Categories: Blogs, Reports, Impact

Written by Alex Hulkes 17 September 2020

As someone who works with data (in ESRC, where I lead our Insights team as part of the collective UKRI analytical effort) I can very much get behind the aims of ADR UK.

ADR UK is a significant and high-profile initiative, supported by UKRI through ESRC with money from the National Productivity Investment Fund. This means that we as a funder need to understand the overall results of the investment and its benefits to the UK. There will of course be an extensive and rigorous evaluation of the programme, but in the meantime I’d like to share a brief analysis which uses publications gathered from the Dimensions bibliometric database to paint a picture of who is using administrative data of the kind accessed through ADR UK, and what they are doing with it.

I say paint a picture because it is currently practically impossible to identify reliably through bibliometric means all research outputs that use named data sources (I should emphasise that this is definitely not a problem with Dimensions data specifically.) There are too many ways in which a publication which does use administrative data might not be identified in a bibliometric database as doing so, and even more ways in which something that’s nothing to do with administrative data might be picked up in error.

For example, the Welsh Demographic Service can easily be searched for in the titles or abstracts of journal articles, and any publications which cite it should be pretty visible. But what if an author, quite reasonably, abbreviates their data source to the WDS? That’s fine: just search for WDS too. I did that. But be prepared – as I wasn’t until I had to – to have to remove lots of publications about ‘White Dwarf Stars’ and ‘Water Distribution Systems’ from your dataset before you analyse it.

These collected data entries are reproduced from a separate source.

-- ==== Sys2Proof/WellFormed.lean ====
section
/-! DEFINITION. Which commands are well formed: the operands an event can carry at the part's
interfaces. `exec` has a meaning for the others too; these are the terms that stand for an event. -/

namespace Sys2Proof

/-- A WRITE carries as many words as its four-bit length field can give (section 12.1). -/
def Payload.wellFormed : Payload → Bool
  | .read _   => true
  | .write ws => ws.length ≤ 15

/-- The operand checks, command by command. -/
def Instr.wellFormed : Instr → Bool
  | .resetNFall => true
  | .resetNRise => true
  -- no channel is named twice in the order of one tick's expiries
  | .tick order => order.Nodup
  | .holdoffExpiry _ => true
  | .claimDeadlineExpiry _ => true
  | .serviceDeadlineExpiry _ => true
  | .responseTimerExpiry => true
  | .requestAccept q _ => q.payload.wellFormed
  -- a CLAIM has length 1 or 2 (R88)
  | .claim _ _ length _ => length = 1 ∨ length = 2
  | .collect _ _ => true
  | .record _ _ _ => true
  | .returnService _ _ _ _ => true
  -- a window access lies within one block of the window (R87), and is none of the four (R88)
  | .refusedWindowAccess _ _ firstWord p =>
    p.wellFormed && Machine.payloadLength p != 0
      && firstWord.val % 8 + Machine.payloadLength p ≤ 8
      && (Machine.recognise firstWord.val p).isNone
  | .primingIssue => true
  | .downstreamSend => true
  | .downstreamResponse _ _ => true
  | .slotLeave => true
  | .scopeFullApply => true
  | .scopeKeepConfigApply => true
  | .watchDefine _ => true
  | .watchRelease _ => true
  | .watchQuery _ => true
  | .channelDefine _ => true
  | .channelEnable _ => true
  -- a purge byte of 1 is the row CHANNEL_DISABLE_PURGE
  | .channelDisable _ purge => purge != 1
  | .channelDisablePurge _ => true
  | .channelReinstate _ => true
  | .channelQuery _ => true
  | .timingSet _ _ => true
  | .faultMaskSet _ => true
  | .statusQuery => true
  | .faultCollect => true
  | .linkResume => true
  | .deviceReset _ => true
  -- the byte names none of the fourteen commands (R173)
  | .unknownCommand code => (Machine.commandOf code).isNone
  -- the longest command executes at its 23rd byte, so a frame cut before has fewer edges (R171)
  | .frameDiscard bits => bits.length < 184
  | .frameCutAfterExecution _ => true
  | .frameBegin _ => true

end Sys2Proof
end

This fuzziness places limits on how complete the data, from any source, can ever be and therefore how detailed and reliable the description of the research landscape can be. That’s not to say that it would be impossible to do a more rigorous job of this analysis, but that was not the aim. I kept it deliberately short and sweet: illustrative rather than definitive.

Even with its limitations, the analysis seems to have been worthwhile, even if the resolution is limited and the focus is likely to be a little off. The publications identified suggest that there is a large and vibrant community of researchers from a range of backgrounds using administrative data. There is plenty of international collaboration and a strong focus on health issues, which suggests a good potential return to the taxpayers who ultimately fund much of the work. And it looks like the data is of much more than purely academic interest.

It would be interesting in future to track these features of the landscape, and perhaps to pin them down with a bit more rigour in an evaluation proper. If you’re a researcher using an ADR UK dataset, you can help to evidence the benefits of what you do by making sure that you mention that fact in a clear and consistent way*. Ideally one that doesn’t introduce too much astronomy into the picture.

If you’re a researcher using an ADR UK dataset, you can help to evidence the benefits of what you do by making sure that you mention that fact in a clear and consistent way.

 

*ADR UK will be offering best practice guidance to researchers on how to do this soon, potentially involving the use of Digital Object Identifiers (DOIs) – watch this space.